The Supreme Court’s recent judgement permitting states to levy taxes on mining activities within their respective territories is a breakthrough decision with far-reaching implications. The 8:1 judgment, authored by none other than the Chief Justice of India DY Chandrachud, provides much-needed clarity on the legislative competence of states to impose taxes on mining activities. With the verdict, a longstanding legal ambiguity now comes to an end. Experts view this ruling as reinforcing the principles of fiscal federalism and state sovereignty under the Indian Constitution.
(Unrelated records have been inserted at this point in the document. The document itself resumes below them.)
theorem State.ethWrite_only (s : State) (n : LaneId) (off : Nat) (w : W32) :
    Only [.lanes, .out] s (State.ethWrite s n off w) := by
  simp only [State.ethWrite]
  repeat' first
    | with_reducible apply Only.refl
    | with_reducible assumption
    | ((with_reducible apply Only.step (State.anWrite_only _ _ _)); rfl)
    | ((with_reducible apply Only.step (State.ethCtlWrite_only _ _ _)); rfl)
    | ((with_reducible apply Only.step (State.ethWinWrite_only _ _ _)); rfl)
    | ((with_reducible apply Only.step (State.modEth_only _ _ _)); rfl)
    | ((with_reducible apply Only.step (State.pauseWrite_only _ _ _)); rfl)
    | with_reducible apply Only.ite
    | with_reducible apply Only.ite_snd
    | with_reducible apply Only.ite_fst
    | split
    | with_reducible apply Only.foldl _ (fun _ _ => ?_)
    | with_reducible apply Only.foldl_fst _ (fun _ _ => ?_)
    | fail_if_no_progress refine Only.mk (k := ?_)

theorem execAnRestart_only (p : Port) (n : LaneId) (s : State) :
    ∃ v, (execAnRestart p n s) = .next v ∧ Only [.evt, .hif, .lanes, .out] s v := by
  refine ⟨_, rfl, ?_⟩
  try dsimp only
  repeat' first
    | with_reducible apply Only.refl
    | with_reducible assumption
    | ((with_reducible apply Only.step (State.anRestart_only _ _)); rfl)
    | ((with_reducible apply State.writeLane_only); rfl)
    | with_reducible apply Only.ite
    | with_reducible apply Only.ite_snd
    | with_reducible apply Only.ite_fst
    | with_reducible intro _
    | split
    | with_reducible apply Only.foldl _ (fun _ _ => ?_)
    | with_reducible apply Only.foldl_fst _ (fun _ _ => ?_)
    | fail_if_no_progress refine Only.mk (k := ?_)

theorem execEthCntClr_only (p : Port) (n : LaneId) (s : State) :
    ∃ v, (execEthCntClr p n s) = .next v ∧ Only [.evt, .hif, .lanes] s v := by
  refine ⟨_, rfl, ?_⟩
  try dsimp only
  repeat' first
    | with_reducible apply Only.refl
    | with_reducible assumption
    | ((with_reducible apply Only.step (State.ethCntClr_only _ _)); rfl)
    | ((with_reducible apply State.writeLane_only); rfl)
    | with_reducible apply Only.ite
    | with_reducible apply Only.ite_snd
    | with_reducible apply Only.ite_fst
    | with_reducible intro _
    | split
    | with_reducible apply Only.foldl _ (fun _ _ => ?_)
    | with_reducible apply Only.foldl_fst _ (fun _ _ => ?_)
    | fail_if_no_progress refine Only.mk (k := ?_)

theorem execEthWinAccess_only (p : Port) (n : LaneId) (acc : Option W32) (s : State) :
    ∃ v, (execEthWinAccess p n acc s) = .next v ∧ Only [.evt, .hif, .lanes, .latches, .out] s v := by
  refine ⟨_, rfl, ?_⟩
  try dsimp only
  repeat' first
    | with_reducible apply Only.refl
    | with_reducible assumption
    | ((with_reducible apply Only.step (State.ethWinRead_only _ _ _)); rfl)
    | ((with_reducible apply Only.step (State.ethWinWrite_only _ _ _)); rfl)
    | ((with_reducible apply State.readLane_only); rfl)
    | ((with_reducible apply State.writeLane_only); rfl)
    | with_reducible apply Only.ite
    | with_reducible apply Only.ite_snd
    | with_reducible apply Only.ite_fst
    | with_reducible intro _
    | split
    | with_reducible apply Only.foldl _ (fun _ _ => ?_)
    | with_reducible apply Only.foldl_fst _ (fun _ _ => ?_)
    | fail_if_no_progress refine Only.mk (k := ?_)

end Sys2Proof.Machine
end

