-- ==== Sys2Proof/Laws/OnlyIdle.lean ====
section
/-!
SUPPORT. What the operations of Machine/Idle.lean may change.
-/
namespace Sys2Proof.Machine

set_option Elab.async false
set_option linter.unusedTactic false
set_option linter.unreachableTactic false

theorem State.hbTicks_only (s : State) :
    Only [.lanes, .out] s (State.hbTicks s) := by
  simp only [State.hbTicks]
  repeat' first
    | with_reducible apply Only.refl
    | with_reducible assumption
    | ((with_reducible apply Only.step (State.hbTick_only _ _)); rfl)
    | with_reducible apply Only.ite
    | with_reducible apply Only.ite_snd
    | with_reducible apply Only.ite_fst
    | split
    | with_reducible apply Only.foldl _ (fun _ _ => ?_)
    | with_reducible apply Only.foldl_fst _ (fun _ _ => ?_)
    | fail_if_no_progress refine Only.mk (k := ?_)

theorem State.ethBlock_only (s : State) (n : LaneId) :
    Only [.lanes, .out] s (State.ethBlock s n) := by
  simp only [State.ethBlock]
  repeat' first
    | with_reducible apply Only.refl
    | with_reducible assumption
    | ((with_reducible apply Only.step (State.faultEnds_only _ _)); rfl)
    | ((with_reducible apply Only.step (State.modEth_only _ _ _)); rfl)
    | with_reducible apply Only.ite
    | with_reducible apply Only.ite_snd
    | with_reducible apply Only.ite_fst
    | split
    | with_reducible apply Only.foldl _ (fun _ _ => ?_)
    | with_reducible apply Only.foldl_fst _ (fun _ _ => ?_)
    | fail_if_no_progress refine Only.mk (k := ?_)

theorem State.ethTicks_only (s : State) :
    Only [.lanes, .out] s (State.ethTicks s) := by
  simp only [State.ethTicks]
  repeat' first
    | with_reducible apply Only.refl
    | with_reducible assumption
    | ((with_reducible apply Only.step (State.ethBlock_only _ _)); rfl)
    | with_reducible apply Only.ite
    | with_reducible apply Only.ite_snd
    | with_reducible apply Only.ite_fst
    | split
    | with_reducible apply Only.foldl _ (fun _ _ => ?_)
    | with_reducible apply Only.foldl_fst _ (fun _ _ => ?_)
    | fail_if_no_progress refine Only.mk (k := ?_)

theorem State.idle_only (s : State) :
    Only [.pwr, .evt, .wel, .tal, .tim, .cst, .lanes, .out, .freeIdx, .now] s (State.idle s) := by
  simp only [State.idle]
  repeat' first
    | with_reducible apply Only.refl
    | with_reducible assumption
    | ((with_reducible apply Only.step (State.cstTick_only _)); rfl)
    | ((with_reducible apply Only.step (State.ethTicks_only _)); rfl)
    | ((with_reducible apply Only.step (State.hbTicks_only _)); rfl)
    | with_reducible apply Only.ite
    | with_reducible apply Only.ite_snd
    | with_reducible apply Only.ite_fst
    | split
    | with_reducible apply Only.foldl _ (fun _ _ => ?_)
    | with_reducible apply Only.foldl_fst _ (fun _ _ => ?_)
    | fail_if_no_progress refine Only.mk (k := ?_)

end Sys2Proof.Machine
end

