@[simp] theorem State.modCoreN_sys (s : State) (k : Nat) (f : Core → Core) : (s.modCoreN k f).sys = s.sys := rfl
@[simp] theorem State.modCoreN_str (s : State) (k : Nat) (f : Core → Core) : (s.modCoreN k f).str = s.str := rfl
@[simp] theorem State.modCoreN_pwr (s : State) (k : Nat) (f : Core → Core) : (s.modCoreN k f).pwr = s.pwr := rfl
@[simp] theorem State.modCoreN_evt (s : State) (k : Nat) (f : Core → Core) : (s.modCoreN k f).evt = s.evt := rfl
@[simp] theorem State.modCoreN_wel (s : State) (k : Nat) (f : Core → Core) : (s.modCoreN k f).wel = s.wel := rfl
@[simp] theorem State.modCoreN_tal (s : State) (k : Nat) (f : Core → Core) : (s.modCoreN k f).tal = s.tal := rfl
@[simp] theorem State.modCoreN_tim (s : State) (k : Nat) (f : Core → Core) : (s.modCoreN k f).tim = s.tim := rfl
@[simp] theorem State.modCoreN_key (s : State) (k : Nat) (f : Core → Core) : (s.modCoreN k f).key = s.key := rfl
@[simp] theorem State.modCoreN_hif (s : State) (k : Nat) (f : Core → Core) : (s.modCoreN k f).hif = s.hif := rfl
@[simp] theorem State.modCoreN_vault (s : State) (k : Nat) (f : Core → Core) : (s.modCoreN k f).vault = s.vault := rfl
@[simp] theorem State.modCoreN_cst (s : State) (k : Nat) (f : Core → Core) : (s.modCoreN k f).cst = s.cst := rfl
@[simp] theorem State.modCoreN_tbl (s : State) (k : Nat) (f : Core → Core) : (s.modCoreN k f).tbl = s.tbl := rfl
@[simp] theorem State.modCoreN_fbk (s : State) (k : Nat) (f : Core → Core) : (s.modCoreN k f).fbk = s.fbk := rfl
@[simp] theorem State.modCoreN_stw (s : State) (k : Nat) (f : Core → Core) : (s.modCoreN k f).stw = s.stw := rfl
@[simp] theorem State.modCoreN_quads (s : State) (k : Nat) (f : Core → Core) : (s.modCoreN k f).quads = s.quads := rfl
@[simp] theorem State.modCoreN_lanes (s : State) (k : Nat) (f : Core → Core) : (s.modCoreN k f).lanes = s.lanes := rfl
@[simp] theorem State.modCoreN_pins (s : State) (k : Nat) (f : Core → Core) : (s.modCoreN k f).pins = s.pins := rfl
@[simp] theorem State.modCoreN_latchPcie (s : State) (k : Nat) (f : Core → Core) : (s.modCoreN k f).latchPcie = s.latchPcie := rfl
@[simp] theorem State.modCoreN_latchTw (s : State) (k : Nat) (f : Core → Core) : (s.modCoreN k f).latchTw = s.latchTw := rfl
@[simp] theorem State.modCoreN_out (s : State) (k : Nat) (f : Core → Core) : (s.modCoreN k f).out = s.out := rfl
@[simp] theorem State.modCoreN_freeIdx (s : State) (k : Nat) (f : Core → Core) : (s.modCoreN k f).freeIdx = s.freeIdx := rfl
@[simp] theorem State.modCoreN_now (s : State) (k : Nat) (f : Core → Core) : (s.modCoreN k f).now = s.now := rfl
@[simp] theorem State.modCoreN_pending (s : State) (k : Nat) (f : Core → Core) : (s.modCoreN k f).pending = s.pending := rfl

@[simp] theorem State.modStw_sys (s : State) (q : QuadId) (f : Steward → Steward) : (s.modStw q f).sys = s.sys := rfl
@[simp] theorem State.modStw_str (s : State) (q : QuadId) (f : Steward → Steward) : (s.modStw q f).str = s.str := rfl
@[simp] theorem State.modStw_pwr (s : State) (q : QuadId) (f : Steward → Steward) : (s.modStw q f).pwr = s.pwr := rfl
@[simp] theorem State.modStw_evt (s : State) (q : QuadId) (f : Steward → Steward) : (s.modStw q f).evt = s.evt := rfl
@[simp] theorem State.modStw_wel (s : State) (q : QuadId) (f : Steward → Steward) : (s.modStw q f).wel = s.wel := rfl
@[simp] theorem State.modStw_tal (s : State) (q : QuadId) (f : Steward → Steward) : (s.modStw q f).tal = s.tal := rfl
@[simp] theorem State.modStw_tim (s : State) (q : QuadId) (f : Steward → Steward) : (s.modStw q f).tim = s.tim := rfl
@[simp] theorem State.modStw_key (s : State) (q : QuadId) (f : Steward → Steward) : (s.modStw q f).key = s.key := rfl
@[simp] theorem State.modStw_hif (s : State) (q : QuadId) (f : Steward → Steward) : (s.modStw q f).hif = s.hif := rfl
@[simp] theorem State.modStw_vault (s : State) (q : QuadId) (f : Steward → Steward) : (s.modStw q f).vault = s.vault := rfl
@[simp] theorem State.modStw_cst (s : State) (q : QuadId) (f : Steward → Steward) : (s.modStw q f).cst = s.cst := rfl
@[simp] theorem State.modStw_tbl (s : State) (q : QuadId) (f : Steward → Steward) : (s.modStw q f).tbl = s.tbl := rfl
@[simp] theorem State.modStw_fbk (s : State) (q : QuadId) (f : Steward → Steward) : (s.modStw q f).fbk = s.fbk := rfl
@[simp] theorem State.modStw_quads (s : State) (q : QuadId) (f : Steward → Steward) : (s.modStw q f).quads = s.quads := rfl
@[simp] theorem State.modStw_cores (s : State) (q : QuadId) (f : Steward → Steward) : (s.modStw q f).cores = s.cores := rfl
@[simp] theorem State.modStw_lanes (s : State) (q : QuadId) (f : Steward → Steward) : (s.modStw q f).lanes = s.lanes := rfl
@[simp] theorem State.modStw_pins (s : State) (q : QuadId) (f : Steward → Steward) : (s.modStw q f).pins = s.pins := rfl
@[simp] theorem State.modStw_latchPcie (s : State) (q : QuadId) (f : Steward → Steward) : (s.modStw q f).latchPcie = s.latchPcie := rfl
@[simp] theorem State.modStw_latchTw (s : State) (q : QuadId) (f : Steward → Steward) : (s.modStw q f).latchTw = s.latchTw := rfl
@[simp] theorem State.modStw_out (s : State) (q : QuadId) (f : Steward → Steward) : (s.modStw q f).out = s.out := rfl
@[simp] theorem State.modStw_freeIdx (s : State) (q : QuadId) (f : Steward → Steward) : (s.modStw q f).freeIdx = s.freeIdx := rfl
@[simp] theorem State.modStw_now (s : State) (q : QuadId) (f : Steward → Steward) : (s.modStw q f).now = s.now := rfl
@[simp] theorem State.modStw_pending (s : State) (q : QuadId) (f : Steward → Steward) : (s.modStw q f).pending = s.pending := rfl

@[simp] theorem State.modSrc_sys (s : State) (e : Nat) (f : Src → Src) : (s.modSrc e f).sys = s.sys := rfl
@[simp] theorem State.modSrc_str (s : State) (e : Nat) (f : Src → Src) : (s.modSrc e f).str = s.str := rfl
@[simp] theorem State.modSrc_pwr (s : State) (e : Nat) (f : Src → Src) : (s.modSrc e f).pwr = s.pwr := rfl
@[simp] theorem State.modSrc_wel (s : State) (e : Nat) (f : Src → Src) : (s.modSrc e f).wel = s.wel := rfl
@[simp] theorem State.modSrc_tal (s : State) (e : Nat) (f : Src → Src) : (s.modSrc e f).tal = s.tal := rfl
@[simp] theorem State.modSrc_tim (s : State) (e : Nat) (f : Src → Src) : (s.modSrc e f).tim = s.tim := rfl
@[simp] theorem State.modSrc_key (s : State) (e : Nat) (f : Src → Src) : (s.modSrc e f).key = s.key := rfl
@[simp] theorem State.modSrc_hif (s : State) (e : Nat) (f : Src → Src) : (s.modSrc e f).hif = s.hif := rfl
@[simp] theorem State.modSrc_vault (s : State) (e : Nat) (f : Src → Src) : (s.modSrc e f).vault = s.vault := rfl
@[simp] theorem State.modSrc_cst (s : State) (e : Nat) (f : Src → Src) : (s.modSrc e f).cst = s.cst := rfl
@[simp] theorem State.modSrc_tbl (s : State) (e : Nat) (f : Src → Src) : (s.modSrc e f).tbl = s.tbl := rfl
@[simp] theorem State.modSrc_fbk (s : State) (e : Nat) (f : Src → Src) : (s.modSrc e f).fbk = s.fbk := rfl
@[simp] theorem State.modSrc_stw (s : State) (e : Nat) (f : Src → Src) : (s.modSrc e f).stw = s.stw := rfl
@[simp] theorem State.modSrc_quads (s : State) (e : Nat) (f : Src → Src) : (s.modSrc e f).quads = s.quads := rfl
@[simp] theorem State.modSrc_cores (s : State) (e : Nat) (f : Src → Src) : (s.modSrc e f).cores = s.cores := rfl
@[simp] theorem State.modSrc_lanes (s : State) (e : Nat) (f : Src → Src) : (s.modSrc e f).lanes = s.lanes := rfl
@[simp] theorem State.modSrc_pins (s : State) (e : Nat) (f : Src → Src) : (s.modSrc e f).pins = s.pins := rfl
@[simp] theorem State.modSrc_latchPcie (s : State) (e : Nat) (f : Src → Src) : (s.modSrc e f).latchPcie = s.latchPcie := rfl
@[simp] theorem State.modSrc_latchTw (s : State) (e : Nat) (f : Src → Src) : (s.modSrc e f).latchTw = s.latchTw := rfl
@[simp] theorem State.modSrc_out (s : State) (e : Nat) (f : Src → Src) : (s.modSrc e f).out = s.out := rfl
@[simp] theorem State.modSrc_freeIdx (s : State) (e : Nat) (f : Src → Src) : (s.modSrc e f).freeIdx = s.freeIdx := rfl
@[simp] theorem State.modSrc_now (s : State) (e : Nat) (f : Src → Src) : (s.modSrc e f).now = s.now := rfl
@[simp] theorem State.modSrc_pending (s : State) (e : Nat) (f : Src → Src) : (s.modSrc e f).pending = s.pending := rfl

@[simp] theorem State.modGroup_sys (s : State) (g : Nat) (f : Group → Group) : (s.modGroup g f).sys = s.sys := rfl
@[simp] theorem State.modGroup_str (s : State) (g : Nat) (f : Group → Group) : (s.modGroup g f).str = s.str := rfl
@[simp] theorem State.modGroup_pwr (s : State) (g : Nat) (f : Group → Group) : (s.modGroup g f).pwr = s.pwr := rfl
@[simp] theorem State.modGroup_evt (s : State) (g : Nat) (f : Group → Group) : (s.modGroup g f).evt = s.evt := rfl
@[simp] theorem State.modGroup_wel (s : State) (g : Nat) (f : Group → Group) : (s.modGroup g f).wel = s.wel := rfl
@[simp] theorem State.modGroup_tal (s : State) (g : Nat) (f : Group → Group) : (s.modGroup g f).tal = s.tal := rfl
@[simp] theorem State.modGroup_tim (s : State) (g : Nat) (f : Group → Group) : (s.modGroup g f).tim = s.tim := rfl
@[simp] theorem State.modGroup_key (s : State) (g : Nat) (f : Group → Group) : (s.modGroup g f).key = s.key := rfl
@[simp] theorem State.modGroup_hif (s : State) (g : Nat) (f : Group → Group) : (s.modGroup g f).hif = s.hif := rfl
@[simp] theorem State.modGroup_vault (s : State) (g : Nat) (f : Group → Group) : (s.modGroup g f).vault = s.vault := rfl
@[simp] theorem State.modGroup_tbl (s : State) (g : Nat) (f : Group → Group) : (s.modGroup g f).tbl = s.tbl := rfl
@[simp] theorem State.modGroup_fbk (s : State) (g : Nat) (f : Group → Group) : (s.modGroup g f).fbk = s.fbk := rfl
@[simp] theorem State.modGroup_stw (s : State) (g : Nat) (f : Group → Group) : (s.modGroup g f).stw = s.stw := rfl
@[simp] theorem State.modGroup_quads (s : State) (g : Nat) (f : Group → Group) : (s.modGroup g f).quads = s.quads := rfl
@[simp] theorem State.modGroup_cores (s : State) (g : Nat) (f : Group → Group) : (s.modGroup g f).cores = s.cores := rfl
@[simp] theorem State.modGroup_lanes (s : State) (g : Nat) (f : Group → Group) : (s.modGroup g f).lanes = s.lanes := rfl
@[simp] theorem State.modGroup_pins (s : State) (g : Nat) (f : Group → Group) : (s.modGroup g f).pins = s.pins := rfl
@[simp] theorem State.modGroup_latchPcie (s : State) (g : Nat) (f : Group → Group) : (s.modGroup g f).latchPcie = s.latchPcie := rfl
@[simp] theorem State.modGroup_latchTw (s : State) (g : Nat) (f : Group → Group) : (s.modGroup g f).latchTw = s.latchTw := rfl
@[simp] theorem State.modGroup_out (s : State) (g : Nat) (f : Group → Group) : (s.modGroup g f).out = s.out := rfl
@[simp] theorem State.modGroup_freeIdx (s : State) (g : Nat) (f : Group → Group) : (s.modGroup g f).freeIdx = s.freeIdx := rfl
@[simp] theorem State.modGroup_now (s : State) (g : Nat) (f : Group → Group) : (s.modGroup g f).now = s.now := rfl
@[simp] theorem State.modGroup_pending (s : State) (g : Nat) (f : Group → Group) : (s.modGroup g f).pending = s.pending := rfl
The verdict delineates a crucial distinction between royalties and taxes. While royalties are contractual payments from lessees to lessors for the extraction of minerals, taxes are statutory impositions by the state. It explicitly clarifies that royalties, as outlined under the Mines and Minerals (Development and Regulation) Act, 1957, are not equivalent to taxes. It may be recalled that back in 1989, the court had ruled that states could collect royalties but not impose additional taxes on mining and mineral development. The states can now impose taxes in addition to royalties without overstepping their legislative boundaries.
The Supreme Court ruling is a welcome development for states rich in mineral resources. By affirming their right to impose taxes on mining activities, the apex court has empowered them to generate substantial revenue, which can be crucial for their development. CJI Chandrachud minced no words in saying that state legislatures derive their power to tax mines and quarries under Article 246 of the Indian Constitution, read with Entry 49 of List II (State list) of the Seventh Schedule, which deals with tax on lands and buildings. In contrast, the Entry 54 of List I (Union List) is a general provision conferring the Centre the power to regulate mines and minerals development declared by parliamentary law. It doesn’t entail taxation powers. The apex court categorically held that limitations imposed by Parliament in the MMDR Act did not influence State taxation of mining lands under Entry 49 in the State List. The court also examined Entries 23 and 50 of the State List, which deal with states’ power to regulate mines and mineral development, and the power to impose tax on mineral rights, respectively.
The judgment aligns with the spirit of fiscal federalism, which can also be viewed as a basic feature of the Indian Constitution. Fiscal federalism allows states the autonomy to manage their resources and finances while ensuring a balanced distribution of wealth across the nation. Chief Justice Chandrachud clearly stated that undermining the taxing powers of state legislatures would impede their ability to deliver on welfare schemes and services, which in turn would impact the state of infrastructure, health, education, and R&D.
However, one cannot completely overlook the solitary dissenting note of Justice BV Nagarathna who highlighted concerns about granting states unchecked taxing powers. She cautioned against potential market distortions if mineral-rich states impose exorbitant taxes. While her concerns are valid, the majority opinion’s emphasis on the constitutional benchmarks ensures that state taxation powers remain subject to limitations imposed by Parliament. The upcoming hearing (July 31) on whether the judgment should be applied retrospectively or prospectively will resolve the final uncertainties in the case. If applied retrospectively, states could gain significant revenue from past mining activities.